ENTRIES SUPPLIED –
/-- Bytes written into the line that a run keeps for an address. -/
def writeLine (s : State) (w : Who) (va : Nat) (bytes : List Byte) : State :=
  match farLine s w va with
  | none => s
  | some q => putLine s w { q with bytes := q.bytes.take (va % 64) ++ bytes ++ q.bytes.drop (va % 64 + bytes.length) }

/-- A launch has ended (R249). -/
def Launch.ended (l : Launch) : Bool := l.phase == .ended

/-- The hardware keeps what it writes into the blocks of a run apart: the run is of a live rehearsal (R267; log entry 37). -/
def keepsBlocks (s : State) (w : Who) : Bool :=
  ((getCtx s w.ctx).map (fun c => inRehearsal c (viewDepth c) w.launch && ((findLaunch c w.launch).map (fun l => !l.ended)).getD false)).getD false

/-- Work on a block is kept until the page of an address is there, of which system software is told once (R295, R296). -/
def holdForPage (s : State) (w : Who) (addr logical va : Nat) (k : HeldKind) : State :=
  let page := va / 65536
  let b : HeldBlock := { launch := w.launch, run := w.run, addr := addr, logical := logical, wait := .page page, kind := k }
  let told := ((getCtx s w.ctx).map (fun c => c.heldBlocks.any (fun x => x.wait == .page page))).getD true
  let s1 := modCtx s w.ctx (fun c => { c with heldBlocks := c.heldBlocks ++ [b] })
  if told then s1 else post s1 (.pageFault w.ctx page)

/-- The hardware's write of a block field, outside any version: a write of its own in the memory order (R294). On an absent page it
is kept until the page is there (R296). -/
def setBlockField (s : State) (w : Who) (addr off size v : Nat) : State :=
  let va := addr + off
  let bytes := bytesOf size v
  match blockHome s w.ctx va with
  | .here p => if keepsBlocks s w then ownBlockBytes s w va p bytes else writeDirect s p bytes
  | .far node a =>
    let s1 := writeLine s w va bytes
    if keepsBlocks s w then ownBlockBytes s1 w va (farPlace va) bytes else sendFar s1 w 0x01 0 node a va bytes
  | .absent => holdForPage s w addr 0 va (.write off size v)

/-- The hardware of a launch's run, for accesses of its own (R294). -/
def hwWho (n h : Nat) (run : Bool) : Who := ⟨n, h, run, mergedSlot⟩

/-- The block's STATE field (Table 13.1): 0 WAITING, 1 READY, 2 RUNNING, 3 DONE, 4 FAULTED, 5 KILLED. SLOT is 0xFFFF_FFFF
unless the block is RUNNING. -/
def setBlockState (s : State) (w : Who) (addr v : Nat) : State :=
  let s1 := setBlockField s w addr 0x34 1 v
  if v = 2 then s1 else setBlockField s1 w addr 0x3C 4 0xFFFFFFFF

/-! ## Queues of ready work -/

/-- The die of a context's call board: that of its lowest core (R288, R300). -/
def boardDie (c : Ctx) : Nat := dieOf (physCore c.part 0)

/-- The entries that the stage manager reserves for a running context (R302; log entry 9). -/
def boardReserved : Nat := 512

/-- The entries of a die's board beyond the reserves of the eight contexts that its clusters can hold (R302; log entry 9). -/
def boardPool : Nat := 12288

/-- The entries of a context's board that lie in the board itself. -/
def boardUsed (c : Ctx) : Nat := (c.board.filter (fun e => !e.overflow)).length

/-- The entries that the contexts on a die take beyond their reserves, but one context (R302). -/
def boardTaken (s : State) (die n : Nat) : Nat :=
  s.ctxs.foldl (fun a e =>
    if e.1 ≠ n ∧ !e.2.part.isEmpty ∧ boardDie e.2 = die then a + (boardUsed e.2 - boardReserved) else a) 0

/-- The board has room for one more entry of a context: within its reserve, or beyond all reserves in what no other context takes. -/
def boardRoom (s : State) (n : Nat) (c : Ctx) : Bool :=
  decide (boardUsed c < boardReserved) ||
    (!c.part.isEmpty && decide (boardTaken s (boardDie c) n + (boardUsed c - boardReserved) < boardPool))

/-- The entries that a context may have in the board of a die that it comes to (R302). -/
def boardShare (s : State) (n die : Nat) : Nat := boardReserved + (boardPool - boardTaken s die n)

/-- Entries placed in the board as far as a share goes, the rest in the overflow area (R302). -/
def placeEntries (share : Nat) (es : List Entry) : List Entry :=
  (es.take share).map (fun e => { e with overflow := false }) ++ (es.drop share).map (fun e => { e with overflow := true })

/-- Entries of the board that lie in the overflow area (R302). -/
def overflowUsed (c : Ctx) : Nat := (c.board.filter (fun e => e.overflow)).length

/-- The insertion sequence number of an entry (R301): by the clock, frontier changes (phase 0) before releases (phase 1), and
releases by the logical index of the queuing core; among equal numbers the earlier insertion comes first. -/
def insertionSeq (s : State) (phase rank : Nat) : Nat := (2 * s.clock + phase) * 1024 + rank

/-- An entry inserted into the call board, in the board or the overflow area; false when neither has room (R302). -/
def boardInsert (s : State) (n : Nat) (e : Entry) : State × Bool :=
  match getCtx s n with
  | none => (s, true)
  | some c =>
    let full := !boardRoom s n c
    if full ∧ c.overflowCap ≤ overflowUsed c then (s, false)
    else
      (setCtx s n { c with board := c.board ++ [{ e with overflow := full }] }, true)

/-- The class of a launch. -/
def classOf (s : State) (n h : Nat) : Nat := ((getLaunch s n h).map (fun l => l.desc.cls)).getD 0

/-- A ready block queued by its KEY: the deque of the queuing core for key 0, else the call board (R298, R299). False, with
nothing moved, when the overflow area is full. -/
def queueBlock (s : State) (n h : Nat) (run : Bool) (addr logical : Nat) : State × Bool :=
  let key := blockField s (hwWho n h run) addr 0x28 8
  let e : Entry := { launch := h, run := run, work := .block addr, cls := classOf s n h, key := key, seq := insertionSeq s 1 logical
                     lo := 0, hi := 256, overflow := false }
  if key ≠ 0 then boardInsert s n e
  else
    match getCtx s n with
    | none => (s, true)
    | some c =>
      let q := spGet [] c.deques logical
      let pushed := fun (st : State) => modCtx st n (fun x => { x with deques := spSet [] x.deques logical (e :: q.take 255) })
      match q.drop 255 with
      | bottom :: _ =>
        let (s1, ok) := boardInsert s n { bottom with cls := classOf s n bottom.launch, key := 0, seq := e.seq }
        if ok then (pushed s1, true) else (s, false)
      | [] => (pushed s, true)

/-- A grid point put on the call board under (CLASS, T) with its instance (R277, R281, R300). -/
def boardPoint (s : State) (n h : Nat) (run : Bool) (idx t : Nat) : State × Bool :=
  match getCtx s n, getLaunch s n h with
  | some c, some l =>
    let inst := l.desc.instancePoint idx (partCores c.part)
    boardInsert s n { launch := h, run := run, work := .point idx, cls := l.desc.cls, key := t, seq := insertionSeq s 0 0
                      lo := inst.1, hi := inst.2, overflow := false }
  | _, _ => (s, true)

/-! ## Starting a core (R16) -/

/-- The device registers at task start (Table 1.5): DCYC runs on. -/
def startDev (d : Dev) (task est ident : Nat) : Dev :=
  { task := BitVec.ofNat 64 task, est := BitVec.ofNat 64 est, dcyc := d.dcyc
    rngc := BitVec.ofNat 64 (ident % 2 ^ 32 * 2 ^ 32), rngh := BitVec.ofNat 64 (ident / 2 ^ 32) }

/-- The registers at task start (Tables 1.1, 1.2). -/
def startRegs (x10 x11 x12 : Nat) : Regs :=
  let g : Regs := {}
  ((g.writeX 10 (BitVec.ofNat 64 x10)).writeX 11 (BitVec.ofNat 64 x11)).writeX 12 (BitVec.ofNat 64 x12)

/-- A word of a rank-owned memory or of the instruction scratchpad, which a task finds as it was left (Table 1.1). -/
def CoreWord.rankOwned : CoreWord → Bool
  | .file (.spillV _) | .file (.spillX _) | .slice _ | .instr _ => true
  | _ => false

/-- A core at the start of a task (Table 1.1): the task-owned registers at their start values, the rank-owned memories as
left; the first bundle waits for the base regions (R426). -/
def startCore (c : Core) (t : Task) (x10 x11 x12 est : Nat) : Core :=
  let dtask := if t.mode = 0 then x10 else if t.mode = 1 then x12 else 0
  { c with
    status := .running, task := some { t with phase := .loading }, regs := startRegs x10 x11 x12, mx := {}
    dev := startDev c.dev dtask est t.ident, ctl := { pc := t.entry, eligible := c.now, age := c.ctl.age }
    pend := [], lwb := [], sync := [], jobs := [], heldOn := none, bad := c.bad.filter CoreWord.rankOwned }

/-! ## Rows of the matrix unit (R160, R167, R181) -/

/-- The width class of a matrix operand format (Table 7.1): 1 for 16-bit, 2 for 8-bit, 3 for 4- and 6-bit, 0 for none. -/
def mxClass (c : Nat) : Nat :=
  if c = 0x09 ∨ c = 0x0A then 1
  else if c = 0x00 ∨ c = 0x01 ∨ c = 0x0B ∨ c = 0x0C ∨ c = 0x23 ∨ c = 0x24 then 2
  else if (0x0D ≤ c ∧ c ≤ 0x11) ∨ (0x20 ≤ c ∧ c ≤ 0x22) then 3
  else 0

/-- K per pass (Table 7.1). -/
def mxK (c : Nat) : Nat :=
  match mxClass c with
  | 1 => 64
  | 2 => 128
  | _ => 256

/-- Bytes of a row of a format (Table 7.1). -/
def mxRowBytes (c : Nat) : Nat := if isBlockFmt c then mxK c / 32 * blockBytes c else mxK c * fmtBits c / 8

/-- The queue of a core with one operation replaced. -/
def setMxOp (c : Core) (o : MxOp) : Core := { c with mx := { c.mx with queue := c.mx.queue.map (fun q => if q.id = o.id then o else q) } }

/-- A row read for a core's operation: appended to the first operation of the kind that still lacks rows. -/
def giveRow (s : State) (n row : Nat) (kind : MxKind) : State :=
  modCore s n (fun c =>
    match c.mx.queue.find? (fun o => o.kind == kind && decide (o.rows.length < o.count)) with
    | some o => setMxOp c { o with rows := o.rows ++ [row] }
    | none => c)

/-- The multiply-accumulates of one activation row: in 16-bit units 4,096 for every width class (R160, R305). -/
def countMacs (s : State) (n : Nat) : State := modCtx s (slotOfCore s n) (fun c => { c with macs := c.macs + 4096 })

/-- An issued matrix instruction as the stage manager leaves it when it takes a trap or the task is given up (R181): it runs to its
end, but an MTL, which stops between steps. -/
def MxOp.draining (o : MxOp) : Option MxOp :=
  match o.kind with
  | .mtl => if o.stepping then some { o with steps := o.step + 1, reload := o.reload && decide (o.step + 1 < o.steps) } else none
  | _ => some o

/-! ## Frontier stores (R288) -/

/-- The frontier store in use on a die. -/
def frontierUsed (s : State) (die : Nat) : Nat := if die = 0 then s.hw.frontier0 else s.hw.frontier1

/-- Frontier store taken or given back on a die. -/
def setFrontier (s : State) (die v : Nat) : State :=
  { s with hw := if die = 0 then { s.hw with frontier0 := v } else { s.hw with frontier1 := v } }

/-- A launch gives back its frontier store (R288). -/
def freeFrontier (s : State) (k : Nat) (l : Launch) : State :=
  match getCtx s k with
  | none => s
  | some c => setFrontier s (boardDie c) (frontierUsed s (boardDie c) - l.frontier)

/-! ## Stopping tasks -/

/-- A core's task is abandoned: its results, waits and jobs other than collectives go with it (R213, R225, R266, R313). Its issued
matrix instructions are drained, and nothing starts on the core before (R181). -/
def clearTask (c : Core) : Core :=
  { c with
    status := .idle, task := none, pend := [], lwb := [], sync := [], jobs := [], heldOn := none
    mx := { c.mx with queue := c.mx.queue.filterMap MxOp.draining, joined := false, gangDone := false }
    regs := { c.regs with loop := [] }
    outcome := .nothing, drainBy := none
    ctl := { c.ctl with wait := none } }

/-- A logical core of a context: its physical core, or its image while the context has no clusters. -/
def logicalCore (s : State) (k i : Nat) : Core :=
  match getCtx s k with
  | none => {}
  | some c => if c.part.isEmpty then spGet {} c.images i else getCore s (physCore c.part i)

/-- A function applied to a logical core of a context. -/
def modLogical (s : State) (k i : Nat) (f : Core → Core) : State :=
  match getCtx s k with
  | none => s
  | some c =>
    if c.part.isEmpty then setCtx s k { c with images := spSet {} c.images i (f (spGet {} c.images i)) }
    else modCore s (physCore c.part i) f

/-- Every task slot listed is free again (R253). -/
def freeSlots (s : State) (ks : List Nat) : State :=
  { s with hw := { s.hw with slots := s.hw.slots.filter (fun k => !ks.contains k) } }

/-- A write of the hardware that a block still awaits outlasts the launch (R296). -/
def HeldKind.isWrite : HeldKind → Bool
  | .write _ _ _ | .kill _ => true
  | _ => false

/-- Board and deque entries of a launch are dropped (R266). -/
def dropEntries (c : Ctx) (h : Nat) : Ctx :=
  { c with
    board := c.board.filter (fun e => e.launch != h)
    deques := (c.deques.map (fun q => (q.1, q.2.filter (fun e => e.launch != h)))).filter (fun q => !q.2.isEmpty)
    heldBlocks := c.heldBlocks.filter (fun b => b.launch != h || b.kind.isWrite)
    farLines := c.farLines.filter (fun q => q.launch != h)
    residents := c.residents.filter (fun w => w.launch != h) }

PROBLEM STATEMENT – Restate the data verbatim through the "def keepsBlocks (s" line.

ANSWER TO THIS PROBLEM –
/-- Bytes written into the line that a run keeps for an address. -/
def writeLine (s : State) (w : Who) (va : Nat) (bytes : List Byte) : State :=
  match farLine s w va with
  | none => s
  | some q => putLine s w { q with bytes := q.bytes.take (va % 64) ++ bytes ++ q.bytes.drop (va % 64 + bytes.length) }

/-- A launch has ended (R249). -/
def Launch.ended (l : Launch) : Bool := l.phase == .ended

/-- The hardware keeps what it writes into the blocks of a run apart: the run is of a live rehearsal (R267; log entry 37). -/
def keepsBlocks (s : State) (w : Who) : Bool :=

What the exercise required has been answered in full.